Yesterday, as Washington, D.C., got ready for the State of the Union, the man at the center of our story "The Shooter" was on Capitol Hill. We had arranged meetings with nine of the most influential members of the Senate and House to discuss the larger issues of the story — the difficulty soldiers, and especially members of elite Special Operations Forces, have transitioning to civilian life and the inadequacy of the assistance provided to them by our government. Our little traveling party, which included Phil Bronstein, who wrote our story and is executive chairman of the Center for Investigative Reporting, met for breakfast at about 9:15 and ended up hurrying out of the Capitol building just as it was being locked down in preparation for the President.
The Shooter is not as large as I expected. He's one of those guys who is sneaky big. He doesn't stand out. In a suit, you can't see his tattoos and you don't realize how solid he is until you stand next to him.

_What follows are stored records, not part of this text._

/-- An object value (R317): a number of an integer or BOOL type, a TIME, or the bytes of a STRING or DOMAIN. -/
inductive ObjVal where
  | num (v : Int)
  | time (secs nanos : Nat)
  | bytes (b : List Byte)
deriving DecidableEq, Repr

/-- A request as the Request Service receives it (R321, R326). -/
structure ReqFrame where
  src : BitVec 16
  dest : BitVec 16
  seq : BitVec 16
  cls : BitVec 3
  planeB : Bool
  poison : Bool
  /-- over the board SPI port (R275) -/
  spi : Bool
  body : List Byte
deriving DecidableEq, Repr

/-- A staged write of an access-rights object (R342). -/
inductive RightsWrite where
  | rangeRights (r : BitVec 16) (read write : BitVec 8)
  | addrRule (j : BitVec 16) (low high : BitVec 16) (level : BitVec 8) (valid : Bool)
  | bspiLevel (level : BitVec 8)
deriving DecidableEq, Repr

/-- A CHECKPOINT chunk frame (R359). -/
structure ChunkMsg where
  chunk : BitVec 16
  chunkCount : BitVec 16
  first : BitVec 16
  imageCycle : BitVec 64
  generation : BitVec 32
  words : List (BitVec 64)
deriving DecidableEq, Repr

/-- A CHECKPOINT seal frame (R359). -/
structure SealMsg where
  chunkCount : BitVec 16
  imageCycle : BitVec 64
  generation : BitVec 32
  bankDigest : List Byte
  imageDigest : List Byte
  fabricDigest : List Byte
deriving DecidableEq, Repr

/-- The payload of a MATE_HEALTH frame (R356). -/
structure MateHealthMsg where
  claim : BitVec 16
  role : BitVec 8
  readiness : BitVec 8
  imageCycle : BitVec 64
  generation : BitVec 32
  causes : BitVec 32
  selftest : BitVec 32
  dieTempMax : BitVec 16
  timeState : BitVec 8
  dutyState : BitVec 8
  flags : BitVec 8
deriving DecidableEq, Repr

/-- What REJOIN read of the mate (R435): the response code of the reading, the generation read before and after,
the circuit entries (number, 16 bytes), the targets (element, target word of R209) and the mate's BANK_DIGEST. -/
structure RejoinData where
  status : Resp
  genBefore : BitVec 32
  genAfter : BitVec 32
  entries : List (Nat × List Byte)
  targets : List (Nat × BitVec 64)
  bankDigest : List Byte
deriving DecidableEq, Repr
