/-- A board SPI port (R275). -/
structure BoardSpi where
  request : Option (List Byte) := none
  response : Option (List Byte) := none
  overrun : Bool := false
  lengthError : Bool := false
  /-- the bytes the last READ_STATUS or READ_RESPONSE sent -/
  sent : List Byte := []
deriving DecidableEq, Repr

structure Net where
  lanes : Tab Lane := []
  address : Nat := 0
  role : Role := .unassigned
  depth : Nat := 0xFF
  blockHigh : Nat := 0
  enumState : EnumState := .none_
  enumGen : BitVec 32 := 0
  enumTotal : Nat := 0
  enumStatus : Nat := 0
  enumExcluded : Nat := 0
  /-- when the wait for the children's answers began (R263, R264) -/
  enumAt : Nat := 0
  /-- the pass under way on this controller, and the lane of its parent; none at the Dome that started it -/
  children : List EnumChild := []
  enumParent : Option Nat := none
  /-- its addresses came from its parent's spares (R267): its block ends with what it uses -/
  late : Bool := false
  chain : Bool := false
  /-- the Dome's address, as the last ENUMERATE gave it -/
  domeAddr : Nat := 0
  routes : Tab (Option Route) := []
  mateAddress : Nat := 0
  seq : BitVec 16 := 0
  bspi : BoardSpi := {}
  /-- frames delivered to this controller, with their ingress lane, first in, first out -/
  delivered : List (Nat × Frame) := []
deriving DecidableEq, Repr

structure NetCfg where
  /-- LANE_ENABLE by lane; absent reads 1 -/
  laneEnable : Tab Bool := []
  /-- LANE_RATE and LANE_FEC written values; a lane not listed follows the strap -/
  laneRate : List (Nat × Nat) := []
  laneFec : List (Nat × Bool) := []
  etherType : Nat := 0x88B5
  helloPeriod : Nat := 1000
  domainBase : Nat := 1
  domainSize : Nat := 65024
  hostLow : Nat := 0xFF00
  hostHigh : Nat := 0xFFFE
  spareAddresses : Nat := 0
deriving DecidableEq, Repr

/-- A meter instance (R286, R287): the two buckets in 1/8,000,000 byte, the time they were brought up to,
and the time from which both have been full. -/
structure Meter where
  src : Nat
  cls : Nat
  c : Nat
  p : Nat
  at_ : Nat
  full : Option Nat := none
deriving DecidableEq, Repr

structure Traffic where
  /-- shaper buckets by x: B in units of 1 byte / (65,536 * 15,625), and the time they were brought up to -/
  bucket : List (Nat × Int × Nat) := []
  /-- QUEUE_COUNTERS by 4 x + i, METER_COUNTERS by 3 x + i -/
  queueCount : Tab (BitVec 64) := []
  meterCount : Tab (BitVec 64) := []
  /-- DEPTH_HIST and DELAY_HIST bins by 16 x + bin -/
  depthHist : Tab Nat := []
  delayHist : Tab Nat := []
  histClearDue : Bool := false
  meters : List Meter := []
  /-- shared meter of each class, created full -/
  shared : List Meter := []
  sharedCount : BitVec 32 := 0
deriving DecidableEq, Repr

/-- METER_PROFILE (R291). -/
structure MeterProfile where
  cir : Nat := 25000000
  cbs : Nat := 65536
  pir : Nat := 25000000
  pbs : Nat := 65536
deriving DecidableEq, Repr

structure TrafficCfg where
  quantum : Tab Nat := []
  queueLimit : Tab Nat := []
  yellow : Tab Nat := []
  shaperOn : Tab Bool := []
  shaperRate : Tab Nat := []
  shaperBurst : Tab Nat := []
  meterOn : Tab Bool := []
  profile : Tab MeterProfile := []
deriving DecidableEq, Repr

/-! ## Requests and access rights (R316 to R342) -/

/-- One answered item of a response: code, type code and value (R324). -/
structure Answer where
  code : Resp
  ty : Nat := 0
  value : List Byte := []
deriving DecidableEq, Repr

/-- An entry of a requester window (R331): sequence number, digest, level, STATUS, item codes, and the full response
while it is held. -/
structure WinEntry where
  seq : BitVec 16
  digest : List Byte
  level : Nat
  status : Resp
  codes : List Resp
  full : Option (List Byte)
  /-- the body holds a value read from poisoned data (R329) -/
  poison : Bool := false
  /-- age in the pool of responses: the oldest bodies go first -/
  stamp : Nat
deriving DecidableEq, Repr

structure ReqWindow where
  src : Nat
  high : BitVec 16
  entries : List WinEntry := []
  lastAt : Nat := 0
deriving DecidableEq, Repr

/-- What an item that answers later waits for: a label command, an injected conversion (R328), the merge reads of the words that its
narrow write met (R375, R376). -/
inductive WaitFor where
  | label (id : Nat)
  | inject (id : Nat)
  | merge (words : List Nat)
deriving DecidableEq, Repr

/-- A request that has been accepted and not yet answered (R333): its header, its answers so far, and what it waits for. -/
structure Outstanding where
  src : BitVec 16
  seq : BitVec 16
  cls : BitVec 3
  planeB : Bool
  spi : Bool
  quiet : Bool
  level : Nat
  digest : List Byte
  answers : List Answer
  /-- item number and what it waits for -/
  waits : List (Nat × WaitFor)
  /-- class and plane of the duplicates that wait for it (R331) -/
  dups : List (BitVec 3 × Bool) := []
deriving DecidableEq, Repr

/-- A requester's assembly buffer (R330). -/
structure Assembly where
  src : Nat
  obj : ObjRef
  bytes : List Byte
  at_ : Nat
deriving DecidableEq, Repr

structure AddrRule where
  low : Nat := 0
  high : Nat := 0
  level : Nat := 0
  valid : Bool := false
deriving DecidableEq, Repr

/-- The access rights (R319, R320, R338, R342): RANGE_RIGHTS by r, ADDR_RULE by j, BSPI_LEVEL. -/
structure Rights where
  ranges : List (Nat × Nat × Nat) := [(27, 3, 0), (28, 2, 0)]
  rules : Tab AddrRule := [(0, { low := 1, high := 0xFFFE, level := 1, valid := true })]
  bspi : Nat := 1
deriving DecidableEq, Repr

structure Requests where
  windows : List ReqWindow := []
  outstanding : List Outstanding := []
  assembly : List Assembly := []
  /-- executed, from cache, BUSY, DENIED, STALE, INVALID before execution (R341) -/
  counters : Tab (BitVec 64) := []
  ownerCounter : BitVec 64 := 0
  stamp : Nat := 0
  telemSent : Tab (BitVec 32) := []
  rights : Rights := {}
  staged : Rights := {}
  rightsPending : Bool := false
  rightsGen : BitVec 32 := 0
  /-- code and value of the last direct object command, or the whole last response body -/
  answer : Option Answer := none
  response : Option (List Byte) := none
deriving DecidableEq, Repr

structure ReqCfg where
  /-- TELEM_LIST by list; an absent list reads six zero bytes -/
  telem : Tab (List Byte) := []
  label : List Byte := []
  systemId : BitVec 32 := 0
  domainId : BitVec 16 := 0
deriving DecidableEq, Repr

/-! ## Tower (R343 to R370) -/

/-- The head of a checkpoint image (R359) and the buffer of region 5 that holds its words. -/
structure Image where
  cycle : Nat
  gen : BitVec 32
  chunks : Nat
  buffer : Nat
  bankDigest : List Byte
  fabricDigest : List Byte
deriving DecidableEq, Repr

/-- An image being received (R360): its cycle, generation, chunk count, buffer and the chunks present. -/
structure Reception where
  cycle : Nat
  gen : BitVec 32
  chunks : Nat
  buffer : Nat
  got : List Nat
  poisoned : Bool
deriving DecidableEq, Repr

/-- An image being sent (R359): the next chunk to send. -/
structure Stream where
  image : Image
  next : Nat
deriving DecidableEq, Repr

/-- A MATE_SYNC frame of kind 1 or 2 that is not acknowledged (R368). -/
structure SyncOut where
  seq : BitVec 32
  kind : Nat
  item : Nat
  body : List Byte
  since : Nat
  sends : Nat
  /-- the body holds poisoned data: POISON is set in each sending (R380) -/
  poison : Bool := false
deriving DecidableEq, Repr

In every meeting, he hit on the same themes. In the years since 9/11, the toll on members of Tier One Special Operations Forces has become even more brutal than in previous eras. As the way we wage war has transitioned from boots on the ground to tactical, highly targeted strikes, those who do the striking are under unprecedented stresses. Without drama, he described his life as a member of SEAL Team 6: Three hundred days a year away from his family. Four-month deployments during which they performed missions — sometimes multiple missions — virtually every night. When not deployed, constant training — parachute jumps, underwater exercises, skills development, conditioning. The toll on the body, and the psyche, is unending, which makes the requirement of twenty years of service to qualify for pension and retirement benefits an unrealistic expectation in the modern era of war.
In one meeting, the Shooter gave an example of one of his own long-term injuries that stuck with me: He has arthritis in his neck that is the result of wearing heavy night-vision goggles every night for 120 nights in a row, repeated over multiple deployments. He's in his mid-30s.
He spoke of how difficult it was to leave the service. His fellow Team 6 members saw it as something of a betrayal, as quitting the mission. The command structure discourages it to keep force levels up. As a result, even though he gave notice of his intentions a year before his actual departure and signed up for another deployment (to Afghanistan, in winter) after the bin Laden mission, assistance in transitioning from military to civilian life was brief and abrupt. Health benefits for his family ended at midnight of his last day; no pension; no security provisions for him or his family.